Multiple Kernel Learning with Data Augmentation
Proceedings of The 8th Asian Conference on Machine Learning, PMLR 63:49-64, 2016.
The motivations of multiple kernel learning (MKL) approach are to increase kernel expressiveness capacity and to avoid the expensive grid search over a wide spectrum of kernels. A large amount of work has been proposed to improve the MKL in terms of the computational cost and the sparsity of the solution. However, these studies still either require an expensive grid search on the model parameters or scale unsatisfactorily with the numbers of kernels and training samples. In this paper, we address these issues by conjoining MKL, Stochastic Gradient Descent (SGD) framework, and data augmentation technique. The pathway of our proposed method is developed as follows. We first develop a maximum-a-posteriori (MAP) view for MKL under a probabilistic setting and described in a graphical model.

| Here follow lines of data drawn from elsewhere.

/-- A strobe writes the target's registers alone (R182). -/
theorem applyStrobe_shape {n : StrobeName} {s t : State} (h : applyStrobe n s = .ok t) : TargetShape s t := by
  have same : TargetShape s s := ⟨_, _, _, _, _, _, _, _, _, Nat.le_refl _, rfl⟩
  cases n <;> simp only [applyStrobe, Except.ok.injEq, reduceCtorEq] at h
  · subst h; exact ⟨_, _, _, _, _, _, _, _, _, Nat.le_add_right _ _, rfl⟩
  · subst h
    unfold strobeScal
    split
    · exact ⟨_, _, _, _, _, _, _, _, _, Nat.le_refl _, rfl⟩
    · exact same
  · unfold strobeSrx at h
    split at h
    · cases h; exact ⟨_, _, _, _, _, _, _, _, _, Nat.le_refl _, rfl⟩
    · split at h
      · cases h
      · cases h; exact ⟨_, _, _, _, _, _, _, _, _, Nat.le_refl _, rfl⟩
    · split at h
      · cases h
      · cases h; exact ⟨_, _, _, _, _, _, _, _, _, Nat.le_refl _, rfl⟩
    all_goals first | (cases h; exact same) | cases h
  · unfold strobeStx at h
    split at h
    · cases h; exact ⟨_, _, _, _, _, _, _, _, _, Nat.le_refl _, rfl⟩
    · split at h
      · cases h
      · cases h; exact ⟨_, _, _, _, _, _, _, _, _, Nat.le_refl _, rfl⟩
    · split at h
      · cases h
      · cases h; exact ⟨_, _, _, _, _, _, _, _, _, Nat.le_refl _, rfl⟩
    all_goals first | (cases h; exact same) | cases h
  · subst h
    unfold strobeSidle
    split
    · exact same
    · exact ⟨_, _, _, _, _, _, _, _, _, Nat.le_refl _, rfl⟩
  · subst h; exact ⟨_, _, _, _, _, _, _, _, _, Nat.le_refl _, rfl⟩
  · subst h; exact ⟨_, _, _, _, _, _, _, _, _, Nat.le_refl _, rfl⟩
  · subst h; exact same

/-- A read data byte can only shorten the receive queue and use a draw (R67, R144). -/
theorem readByte_shape (a : Nat) (s : State) : TargetShape s (readByte a s).2 := by
  unfold readByte
  split
  · split
    · exact ⟨_, _, _, _, _, _, _, _, _, Nat.le_add_right _ 1, rfl⟩
    · exact ⟨_, _, _, _, _, _, _, _, _, Nat.le_refl _, rfl⟩
  · split
    · exact ⟨_, _, _, _, _, _, _, _, _, Nat.le_refl _, rfl⟩
    · exact ⟨_, _, _, _, _, _, _, _, _, Nat.le_add_right _ 1, rfl⟩

/-- A status-register read can only use a draw (R67, R147). -/
theorem statusReg_shape (a : Nat) (s : State) : TargetShape s (statusReg a s).2 := by
  unfold statusReg
  split
  · exact ⟨_, _, _, _, _, _, _, _, _, Nat.le_refl _, rfl⟩
  · exact ⟨_, _, _, _, _, _, _, _, _, Nat.le_add_right _ 1, rfl⟩

/-- A write data byte changes memory at its address or appends to the transmit queue (R68, R145). -/
theorem writeByte_cases {a : Nat} {b : Byte} {s t : State} (h : writeByte a b s = .ok t) :
    (a = fifoAddr ∧ s.txfifo.length < s.par.fifoDepth ∧ t = { s with txfifo := s.txfifo ++ [b] }) ∨
    (a ≠ fifoAddr ∧ t = { s with mem := s.mem.write a b }) := by
  unfold writeByte at h
  split at h
  · split at h
    · cases h; exact .inl ⟨‹_›, ‹_›, rfl⟩
    · cases h
  · cases h; exact .inr ⟨‹_›, rfl⟩

theorem TargetShape.withTdec {s t : State} (h : TargetShape s t) (td : Tdec) : TargetShape s (t.withTdec td) := by
  obtain ⟨m, rx, tx, cs, g, rd, _, sw, dr, hd, rfl⟩ := h
  exact ⟨m, rx, tx, cs, g, rd, td, sw, dr, hd, rfl⟩

theorem TargetShape.bump {s t : State} (h : TargetShape s t) (k : Nat) : TargetShape s (t.bumpDraws k) := by
  obtain ⟨m, rx, tx, cs, g, rd, td, sw, dr, hd, rfl⟩ := h
  exact ⟨m, rx, tx, cs, g, rd, td, sw, dr + k, Nat.le_trans hd (Nat.le_add_right _ _), rfl⟩

/-- What the target's exchange of one byte can do: it writes the target's registers and uses draws, and nothing else (R54,
R66, R149). -/
theorem targetExchange_shape {b v : Byte} {s t : State} (h : targetExchange b s = .ok (v, t)) : TargetShape s t := by
  have same : TargetShape s s := ⟨_, _, _, _, _, _, _, _, _, Nat.le_refl _, rfl⟩
  unfold targetExchange at h
  split at h
  · cases h
  · simp only [exchangeHeader] at h
    split at h
    · cases h
    · split at h
      · rename_i s2 hs
        cases h
        obtain ⟨m, rx, tx, cs, g, rd, td, sw, dr, hd, rfl⟩ := applyStrobe_shape hs
        exact ⟨m, rx, tx, cs, g, rd, _, sw, dr, Nat.le_trans (Nat.le_add_right _ 1) hd, rfl⟩
      · cases h
    · cases h; exact (same.bump 1).withTdec _
    · cases h; exact (same.bump 1).withTdec _
  · rename_i k a n _
    have write : ∀ k, (match writeByte a b s with
        | .ok s1 => Except.ok (Config.drawByte s1.draws, (s1.bumpDraws 1).withTdec (afterData k a n))
        | .error r => .error r) = Except.ok (v, t) → TargetShape s t := by
      intro k h
      split at h
      · rename_i s1 hs
        cases h
        rcases writeByte_cases hs with ⟨_, _, rfl⟩ | ⟨_, rfl⟩ <;>
          exact ⟨_, _, _, _, _, _, _, _, _, Nat.le_add_right _ 1, rfl⟩
      · cases h
    cases k
    · cases h; exact (readByte_shape a s).withTdec _
    · cases h; exact (readByte_shape a s).withTdec _
    · exact write _ h
    · exact write _ h
    · cases h; exact (statusReg_shape a s).withTdec _
  · cases h
  · cases h
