/-- After boot and outside RESYNC the policy of the error's kind decides (R251, R309). -/
theorem errorTarget_policy {p : Params} {ph : Phase} {e : OpError} (running : ph.booting = false) (loop : ph ≠ .resync) :
    (policyOf p.errPolicy e = .restart → errorTarget p ph e = firstPhase p.role) ∧
    (policyOf p.errPolicy e = .resync → errorTarget p ph e = .resync) ∧
    (policyOf p.errPolicy e = .halt → errorTarget p ph e = .halt) := by
  simp only [errorTarget, running, loop, Bool.false_eq_true, if_false]
  exact ⟨fun policy => by rw [policy], fun policy => by rw [policy], fun policy => by rw [policy]⟩

/-- Settles O47: the phase control goes to is `errorTarget`, by the phase the error came from and the policy of its kind. -/
theorem errorDispatchFollowsThePolicy : Obligations.ErrorDispatchFollowsThePolicy := by
  unfold Obligations.ErrorDispatchFollowsThePolicy
  intro e s
  refine ⟨⟨errorTarget s.par s.phase e, rfl, fun booting => errorTarget_booting booting e, fun resync => ?_,
    fun running loop => errorTarget_policy running loop⟩, rfl, rfl, fun _ => rfl, fun _ _ => rfl, fun _ _ => rfl⟩
  rw [resync]
  rfl

/-! ### Suspension (R245) -/

theorem runPhase_waiting {s : State} {ph next : Phase} (hp : s.phase = ph)
    (h : (ph = .sleepWaitRx ∧ next = .drainFifo) ∨ (ph = .sleepWaitTx ∧ next = .sample)) :
    runPhase s = .ok () (suspendCompletion next s) := by
  obtain ⟨rfl, rfl⟩ | ⟨rfl, rfl⟩ := h <;> rw [runPhase, hp] <;> rfl

/-- Settles O48: the two waiting phases are one suspension with different continuations. -/
theorem suspendWakeOrExpire : Obligations.SuspendWakeOrExpire := by
  unfold Obligations.SuspendWakeOrExpire
  intro s
  refine ⟨fun ph next quiet waiting => ?_, fun es he => ?_⟩
  · have running : ph ≠ .halt := by obtain ⟨rfl, _⟩ | ⟨rfl, _⟩ := waiting <;> nofun
    rw [step_quietAt quiet running, phaseStep_ok (runPhase_waiting quiet.1 waiting)]
    refine ⟨fun fresh latched => ?_, fun fresh empty => ?_, fun woken => ?_⟩
    · simp [suspendCompletion, fresh, latched, resumeAt]
    · simp [suspendCompletion, fresh, empty, sleepOn]
    · simp [suspendCompletion, woken, resumeAt]
  · rw [step_expire he]
    refine ⟨fun asleep waiting empty finite => ?_, fun blocked => ?_⟩
    · simp only [waitExpires, State.withEnv, asleep, waiting, empty, finite]; rfl
    · have never : (s.sleeping && decide (s.waitOn = .completion) && !s.wakeSlot && s.par.tWait.isSome) = false := by
        obtain h | h | h | h := blocked <;> simp [h]
      exact congrArg _ (if_neg (Bool.eq_false_iff.mp never))

/-! ### FORWARD, ENCODE and SAMPLE (R236, R238, R239) -/

/-- Settles O56: each phase is one test of the register it reads. -/
theorem forwardAndEncode : Obligations.ForwardAndEncode := by
  unfold Obligations.ForwardAndEncode
  intro s
  refine ⟨fun quiet => ?_, fun quiet => ?_⟩
  · have run : runPhase s = phaseForward s := by rw [runPhase, quiet.1]
    rw [step_quietAt quiet nofun]
    exact ⟨fun written => phaseStep_ok (run.trans (if_pos written)),
      fun unwritten => phaseStep_refused (run.trans (if_neg (by simp [unwritten])))⟩
  · have run : runPhase s = phaseEncode s := by rw [runPhase, quiet.1]
    rw [step_quietAt quiet nofun]
    exact ⟨fun written => ⟨_, _, phaseStep_ok (run.trans (if_pos written)), encodePayload_high_toNat _,
        encodePayload_low_toNat _⟩,
      fun unwritten => phaseStep_refused (run.trans (if_neg (by simp [unwritten])))⟩

theorem tickHandler_eq (s : State) :
    tickHandler s = { s with tickSlot := true, sleeping := if s.waitOn = .tick then false else s.sleeping } := by
  by_cases h : s.waitOn = .tick <;> simp [tickHandler, h]
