/-- The four rows on the freewheel path (R162, R184, R188, R88) differ in the form of their answer alone. -/
theorem exec_freewheel {i : Instr} (h : i = .readRaw ∨ i = .readInt .freewheel ∨ i = .readVolt .freewheel ∨ i = .rd3) :
    ∃ g : Volts → Sample → Data, ∀ s, exec i s = .next (readSample rawFreewheel (g s.vref) s) := by
  rcases h with rfl | rfl | rfl | rfl
  · exact ⟨fun _ => dataOfSample, fun _ => exec_readRaw⟩
  · exact ⟨fun _ r => dataOfInt (sampleToInt r), fun _ => exec_readInt .freewheel⟩
  · exact ⟨fun vref r => intToVolt (sampleToInt r) vref, fun _ => exec_readVolt .freewheel⟩
  · exact ⟨fun _ => dataOfSample, fun _ => exec_rd3⟩

/-! ### The statements -/

/-- Settles O23: the operation is one sample of the line, which is asserted where the pin is low. -/
theorem isDataReadyOutcome : Obligations.IsDataReadyOutcome := by
  refine ⟨decodeRequest_isDataReady, fun s hlow => ?_⟩
  rw [exec_isDataReady, drdyAsserted_activeLow hlow, dataOfBool_not]

/-- Settles O24: the one exchange of the freewheel read succeeds or fails. -/
theorem readRawOutcome : Obligations.ReadRawOutcome := by
  refine ⟨decodeRequest_readRaw, fun s => ?_⟩
  rw [exec_readRaw]
  refine ⟨fun hf => ?_, fun hf => ?_⟩
  · rw [readSample_freewheel_ok _ hf]
    rfl
  · rw [readSample_freewheel_fault _ hf]

/-- Settles O25: the pin decides whether the line is asserted, and past it the first call that fails, if any. -/
theorem readRdataOutcome : Obligations.ReadRdataOutcome := by
  refine ⟨decodeRequest_readRdata, fun s hlow => ?_⟩
  rw [exec_readRdata]
  refine ⟨fun hpin => ?_, fun hpin h1 h2 => ?_, fun hpin h1 => ?_, fun hpin h1 h2 => ?_⟩
  · rw [readSample_rdata_not_ready _ (drdyAsserted_of_pin hlow hpin)]
  · rw [readSample_rdata_ok _ (drdyAsserted_of_pin hlow hpin) h1 h2]
    rfl
  · rw [readSample_rdata_write_fault _ (drdyAsserted_of_pin hlow hpin) h1]
    rfl
  · rw [readSample_rdata_exchange_fault _ (drdyAsserted_of_pin hlow hpin) h1 h2]
    rfl

/-- Settles O39: each of the four rows is the freewheel read, which uses nothing of the pin. -/
theorem freewheelIgnoresDataReady : Obligations.FreewheelIgnoresDataReady := by
  intro i s m rest p hi henv
  obtain ⟨g, hexec⟩ := exec_freewheel hi
  have hs : { s with env := m :: rest } = s := by rw [← henv]
  rw [hexec, hexec, readSample_freewheel_drdyPin, hs]

/-- Settles O40: both operations answer the sample of the same exchange, one zero-extended and one sign-extended. -/
theorem readIntSignExtendsReadRaw : Obligations.ReadIntSignExtendsReadRaw := by
  intro s t u a b ht hu ha hb
  rw [exec_readRaw] at ht
  rw [exec_readInt] at hu
  cases ht
  cases hu
  obtain rfl := readSample_freewheel_ok_data ha
  obtain rfl := readSample_freewheel_ok_data hb
  exact ⟨dataOfSample_high _, by rw [dataOfSample_low, dataOfInt_sampleToInt]⟩

end Sys2Proof.Machine
end

section
/-! SUPPORT. The statements about the converter and about READ_INT and READ_VOLT (`spec/44_conversion.md`): the two
conversions as functions of the signed value, and what an operation with a `path` operand does on each path, whatever form it answers the
sample in. -/
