-- ==== Sys2Proof/Machine/Step.lean ====
section
/-!
DEFINITION. One step of the machine: one agent's next move (R9, R73, R78). And where the host places an instruction.
-/

namespace Sys2Proof.Machine

def step (s : State) : Host.Outcome State Fault Refusal := nextMove s

/-- The state in which the very next step runs the table word's instruction (log 15). -/
def State.withFetchWord (s : State) (nbits w : Nat) : State := s.place (tableWire nbits w)

end Sys2Proof.Machine
end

This view allows us to develop data augmentation technique to make the inference for finding the optimal parameters feasible, as opposed to traditional approach of training MKL via convex optimization techniques. As a result, we can use the standard SGD framework to learn weight matrix and extend the model to support online learning. We validate our method on several benchmark datasets in both batch and online settings. The experimental results show that our proposed method can learn the parameters in a principled way to eliminate the expensive grid search while gaining a significant computational speedup comparing with the state-of-the-art baselines.